A child was about to die.
3
• HOSEA 4:1, 3 •
Listen to the word of Yahweh, you Israelites. . . . “There is no faith, no love, and no knowledge of Elohim in the land. . . . That is why the land is drying up.”
Gomer sliced through the temple crowd with a skill borne of experience and purpose. The girls trailing behind her had maintained the pace admirably, and she’d noted their kohl-rimmed eyes followed her every move. “You, dance at the left of the king’s platform,” she instructed the youngest. Then, motioning to a tall, more experienced girl, Gomer added, “Stay near her until you see the customer pay an agreeable grain price.” Both girls nodded and hurried away, bronze bells jingling around their ankles with each step. Gomer assigned locations to the rest of Tamir’s girls—far enough from other harlots to avoid confrontation, close enough to the altar to attract eager worshipers.
Finally, having placed all the others, Gomer surveyed the temple sanctuary to find her favorite spot. The precise site varied with each event, but her guidelines were the same: the most discreet location near the highest-ranking officials. An elder or judge—e
ven a priest—had no qualms about taking a harlot to his bed. But an official could be ridiculed if he paid for pleasure too often. Or if the woman was ugly. Gomer knew she wasn’t ugly; some of the most powerful men in Samaria had told her so. Repeatedly. So discretion was vital if she hoped to lure those who could provide enough silver for her escape tonight with Merav.

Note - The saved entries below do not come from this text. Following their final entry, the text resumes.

theorem witness_UpdatesConfirmOrCancel_10 :
    ∃ (mask : BitVec 4) (s : State), s.served = true ∧ s.pwr.bracing = none ∧ mask ≠ 0 ∧ (List.range 4).any (fun i => s.hmacSlotOk i && !(mask ||| s.pwr.hkBurn).toNat.testBit i) = true :=
  ⟨2, { hub .run 4000000 with part := { hk := [List.replicate 32 1, []] } }, by and_intros <;> decide +kernel⟩

theorem witness_UpdatesConfirmOrCancel_11 :
    ∃ (mask : BitVec 4) (s : State), s.served = true ∧ (List.range 4).any (fun i => s.hmacSlotOk i && !(mask ||| s.pwr.hkBurn).toNat.testBit i) = false :=
  ⟨1, { hub .run 4000000 with part := { hk := [List.replicate 32 1, []] } }, by and_intros <;> decide +kernel⟩

theorem witness_DomainsMeasureTheirMasters_0 :
    ∃ (d : Nat) (t1 : Int) (t2 : Int) (t3 : Int) (t4 : Int) (m : Int) (r : Int) (rx : Int) (tx : Int) (s : State), d < 2 ∧ (s.dom d).state = .locked ∧ s.sys.steward = true ∧ s.on (F.TIM_TDd_CTRL_MECH d) = false ∧ rx = (s.portLat (s.get (F.TIM_TDd_CTRL_PORT d)) true : Int) ∧ tx = (s.portLat (s.get (F.TIM_TDd_CTRL_PORT d)) false : Int) ∧ r = t2 - rx - t1 ∧ m = r + (t4 - (t3 + tx)) :=
  ⟨1, 0, 8634370, 9, 5513229, 6, 2, 8634368, 5513216, lockedHub, by and_intros <;> decide +kernel⟩

theorem witness_DomainsMeasureTheirMasters_1 :
    ∃ (d : Nat) (t1 : Int) (t2 : Int) (t3 : Int) (t4 : Int) (p : Int) (m : Int) (r : Int) (rx : Int) (tx : Int) (s : State), d < 2 ∧ (s.dom d).state = .locked ∧ s.sys.steward = true ∧ s.on (F.TIM_TDd_CTRL_MECH d) = true ∧ rx = (s.portLat (s.get (F.TIM_TDd_CTRL_PORT d)) true : Int) ∧ tx = (s.portLat (s.get (F.TIM_TDd_CTRL_PORT d)) false : Int) ∧ r = t2 - rx - t1 ∧ m = 2 * p - (rx + tx) :=
  ⟨1, 0, 8634370, 9, 5513229, 7073795, 6, 2, 8634368, 5513216, lockedHub.put (F.TIM_TDd_CTRL_MECH 1) 1, by and_intros <;> decide +kernel⟩

theorem witness_DomainsMeasureTheirMasters_2 :
    ∃ (d : Nat) (t1 : Int) (t2 : Int) (t3 : Int) (t4 : Int) (p : Option Int) (s : State), d < 2 ∧ (s.dom d).state ≠ .off ∧ s.sys.steward = true ∧ s.servoDead d = false ∧ (s.dom (1 - d)).state ≠ .off ∧ s.servoDead (1 - d) = false :=
  ⟨1, 5, 7, 9, 13, none, { hub .run 4000000 with tim := { doms := [(0, { state := .locked }), (1, { state := .locked })] } }, by and_intros <;> decide +kernel⟩

theorem witness_DomainsMeasureTheirMasters_3 :
    ∃ (d : Nat) (m : Announce) (s : State), d < 2 ∧ (s.dom d).state ≠ .off ∧ s.sys.steward = true ∧ m.port = s.get (F.TIM_TDd_CTRL_PORT d) ∧ m.domain = s.get (F.TIM_TDd_CTRL_PTP_DOM d) ∧ m.transport = s.get (F.TIM_TDd_CTRL_TRANSPORT d) ∧ s.tim.masters.look d = none :=
  ⟨1, anAnnounce, ((lockedHub.put (F.TIM_TDd_CTRL_PORT 1) 0).put (F.TIM_TDd_CTRL_PTP_DOM 1) 0).put (F.TIM_TDd_CTRL_TRANSPORT 1) 0, by and_intros <;> decide +kernel⟩

theorem witness_DomainsMeasureTheirMasters_4 :
    ∃ (d : Nat) (m : Announce) (o : Master) (s : State), d < 2 ∧ (s.dom d).state ≠ .off ∧ s.sys.steward = true ∧ s.tim.masters.look d = some o ∧ m.prio1 < o.prio1 ∧ m.port = s.get (F.TIM_TDd_CTRL_PORT d) ∧ m.domain = s.get (F.TIM_TDd_CTRL_PTP_DOM d) ∧ m.transport = s.get (F.TIM_TDd_CTRL_TRANSPORT d) :=
  ⟨1, anAnnounce, ⟨3, 3, 4, 5, 6, 7, 8, 0⟩, ((({ lockedHub with tim := { lockedHub.tim with masters := [(1, ⟨3, 3, 4, 5, 6, 7, 8, 0⟩)] } }).put (F.TIM_TDd_CTRL_PORT 1) 0).put (F.TIM_TDd_CTRL_PTP_DOM 1) 0).put (F.TIM_TDd_CTRL_TRANSPORT 1) 0, by and_intros <;> decide +kernel⟩

theorem witness_DomainsMeasureTheirMasters_5 :
    ∃ (d : Nat) (r : Nat) (x : Nat) (port : Nat) (s : State), d < 2 ∧ (s.dom d).state ≠ .off ∧ s.on (F.TIM_TDd_CTRL_MECH d) = true ∧ port = s.get (F.TIM_TDd_CTRL_PORT d) ∧ s.linkUp port = true ∧ s.on (F.TIM_TDd_CTRL_TWO_STEP d) = false :=
  ⟨1, 5, 9, 1, ((({ lockedHub with net := upNet }).put (F.TIM_TDd_CTRL_PORT 1) 1).put (F.TIM_TDd_CTRL_MECH 1) 1).put (F.TIM_TDd_CTRL_TWO_STEP 1) 0, by and_intros <;> decide +kernel⟩

theorem witness_DomainsMeasureTheirMasters_6 :
    ∃ (d : Nat) (r : Nat) (x : Nat) (port : Nat) (s : State), d < 2 ∧ (s.dom d).state ≠ .off ∧ s.on (F.TIM_TDd_CTRL_MECH d) = true ∧ port = s.get (F.TIM_TDd_CTRL_PORT d) ∧ s.linkUp port = true ∧ s.on (F.TIM_TDd_CTRL_TWO_STEP d) = true :=
  ⟨1, 5, 9, 1, ((({ lockedHub with net := upNet }).put (F.TIM_TDd_CTRL_PORT 1) 1).put (F.TIM_TDd_CTRL_MECH 1) 1).put (F.TIM_TDd_CTRL_TWO_STEP 1) 1, by and_intros <;> decide +kernel⟩

theorem witness_DomainsMeasureTheirMasters_7 :
    ∃ (d : Nat) (s : State), d < 2 ∧ ((s.dom d).state = .locked ∨ (s.dom d).state = .acquiring) ∧ (s.dom d).lastMsg + s.get (F.TIM_TDd_QUAL_CFG_LOSS_TMO d) * 2000000 ≤ s.tick :=
  ⟨1, { hub .run 400000000 with tim := { doms := [(1, { state := .locked })] } }, by and_intros <;> decide +kernel⟩

theorem witness_PathDelayStepsEnd_0 :
    ∃ (d : Nat) (s : State), d < 2 ∧ (s.dom d).estOn = true ∧ (s.dom d).estN = 64 ∧ s.on F.TIM_ASYM_AUTO_AUTO = false :=
  ⟨1, ({ hub .run 4000000 with tim := { doms := [(1, { estOn := true, estN := 64, estSum := 2 ^ 60 })] } }).put F.TIM_ASYM_AUTO_AUTO 0, by and_intros <;> decide +kernel⟩

theorem witness_PathDelayStepsEnd_1 :
    ∃ (d : Nat) (s : State), d < 2 ∧ s.liveMode = true ∧ s.on (F.TIM_TDd_STAT_EST_VALID d) = true ∧ s.sys.unchecked = none ∧ (s.getI (F.TIM_TDd_ASYM_VALUE d) + s.getI (F.TIM_TDd_ASYM_EST_VALUE d)).natAbs ≤ 65536000 :=
  ⟨1, ((hub .run 4000000).put (F.TIM_TDd_STAT_EST_VALID 1) 1).wr (R.TIM_TDd_ASYM_EST 1) 65536000#32, by and_intros <;> decide +kernel⟩

theorem witness_PathDelayStepsEnd_2 :
    ∃ (d : Nat) (s : State), d < 2 ∧ s.liveMode = true ∧ s.on (F.TIM_TDd_STAT_EST_VALID d) = true ∧ s.sys.unchecked = none ∧ 65536000 < (s.getI (F.TIM_TDd_ASYM_VALUE d) + s.getI (F.TIM_TDd_ASYM_EST_VALUE d)).natAbs :=
  ⟨1, ((hub .run 4000000).put (F.TIM_TDd_STAT_EST_VALID 1) 1).wr (R.TIM_TDd_ASYM_EST 1) 65536001#32, by and_intros <;> decide +kernel⟩

theorem witness_PathDelayStepsEnd_3 :
    ∃ (d : Nat) (s : State), d < 2 ∧ s.liveMode = true ∧ s.on (F.TIM_TDd_STAT_EST_VALID d) = false ∧ s.sys.unchecked = none :=
  ⟨1, hub .run 4000000, by and_intros <;> decide +kernel⟩

theorem witness_PathDelayStepsEnd_4 :
    ∃ (d : Nat) (s : State), d < 2 ∧ s.liveMode = true ∧ s.on (F.TIM_TDd_STAT_ASYM_STEP d) = true :=
  ⟨1, (hub .run 4000000).put (F.TIM_TDd_STAT_ASYM_STEP 1) 1, by and_intros <;> decide +kernel⟩

theorem witness_PathDelayStepsEnd_5 :
    ∃ (d : Nat) (u : Nat) (s : State), d < 2 ∧ (s.dom d).solo = some u ∧ s.on (F.TIM_TDd_STAT_ASYM_STEP d) = true ∧ s.on F.TIM_ASYM_AUTO_SOLO = true ∧ u + s.get F.TIM_ASYM_AUTO_SOLO_HOLD * 2000000 ≤ s.tick :=
  ⟨1, 0, (({ hub .run 4000000000 with tim := { doms := [(1, { solo := some 0 })] } }).put (F.TIM_TDd_STAT_ASYM_STEP 1) 1).put F.TIM_ASYM_AUTO_SOLO 1, by and_intros <;> decide +kernel⟩

theorem witness_TheTimescaleNeverSteps_0 :
    ∃ (w : Option Nat) (s : State), s.tick % 2000 = 0 ∧ s.tim.atSet = true ∧ s.tim.decide = some w ∧ s.tim.decideAt ≤ s.tick ∧ w ≠ s.tim.follow ∧ s.logRoom 4 :=
  ⟨some 1, { hub .run 4000000 with tim := { atSet := true, decide := some (some 1), decideAt := 4000000 } }, by and_intros <;> decide +kernel⟩

theorem witness_TheTimescaleNeverSteps_1 :
    ∃ (q : Nat) (s : State), s.get F.TIM_CTRL_AT_MODE = 0 ∧ s.on F.TIM_REVERT_EN = true ∧ s.qualified s.atPref = true ∧ (s.dom s.atPref).qualSince = some q ∧ q + s.get F.TIM_REVERT_HOLD * 2000000 ≤ s.tick ∧ s.tim.follow = some (1 - s.atPref) ∧ s.tim.decide = none ∧ ((s.tim.atVal - (s.view s.atPref).val).natAbs : Int) ≤ (s.get F.TIM_JOIN_MAX_VALUE : Int) * 1000 * 2 ^ 64 :=
  ⟨0, ((({ hub .run 4000000 with tim := { doms := [(0, { state := .locked, qualSince := some 0 })], follow := some 1 } }).put F.TIM_CTRL_AT_MODE 0).put F.TIM_REVERT_EN 1).put F.TIM_REVERT_HOLD 1, by and_intros <;> decide +kernel⟩

theorem witness_TheTimescaleNeverSteps_2 :
    ∃ (s : State), s.tim.slewing = true ∧ s.resid = 0 :=
  ⟨{ hub .run 4000000 with tim := { slewing := true } }, by and_intros <;> decide +kernel⟩

theorem witness_ClocksAndViewsAreShown_0 :
    ∃ (a : Option (BitVec 4)) (b : Option (BitVec 4)) (s : State), s.linkUp 0 = true ∧ s.linkUp 1 = true :=
  ⟨some 2, none, { hub .run 4000000 with net := upNet }, by and_intros <;> decide +kernel⟩

theorem witness_ClocksAndViewsAreShown_1 :
    ∃ (a : Option (BitVec 4)) (b : Option (BitVec 4)) (s : State), s.linkUp 0 = false ∧ s.linkUp 1 = true ∧ s.get F.TIM_STAT_FRC_ACT = 1 ∧ s.logRoom 3 :=
  ⟨none, none, ({ hub .run 4000000 with net := { links := [(1, { up := true })] } }).put F.TIM_STAT_FRC_ACT 1, by and_intros <;> decide +kernel⟩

The temple drums began a slow bass pounding, vibrating Gomer’s soul, setting her feet into motion. She began to dance and sway, moving with the beat toward a shaded area near the king’s platform. Jeroboam was seated on his temple throne with Israel’s newly appointed general at his side. Menahem was a ruthless soldier and an exacting leader. Like King Jeroboam, he demanded unquestioning loyalty from those he commanded. Gomer had felt the sting of the general’s whip two nights ago when she’d been slow to serve his wine. She’d never make that mistake again.
Seated at the king’s right was Amaziah, Bethel’s high priest during Gomer’s childhood. She’d seen him a hundred times since she’d arrived in Samaria, resenting his promotion to Israel’s high priest. But today she felt six years old again, and in her mind’s eye she saw Amaziah rage at the prophet Amos, who had come from Judah to prophecy against Israel—and Amos brought that fish prophet with him.
The fish prophet. He’s the one who took Hosea away. A fresh memory of Hosea’s kind face squeezed her heart. She hadn’t thought of her childhood friend for years—until this morning. Why had he plagued her thoughts today?
Gomer covered her ears, shutting out the memory, concentrating on the flute and drum of the celebration to come. But she could feel Hosea’s arms around her. He was just a little boy, but he was like a big brother, strong and protective. When his abba Beeri declared he was taking Hosea to Judah—away from Israel’s pagan worship—Gomer remembered screaming, falling from the rafters. Her world went black. When she’d awakened, Hosea was gone—and soon her innocence was taken as well.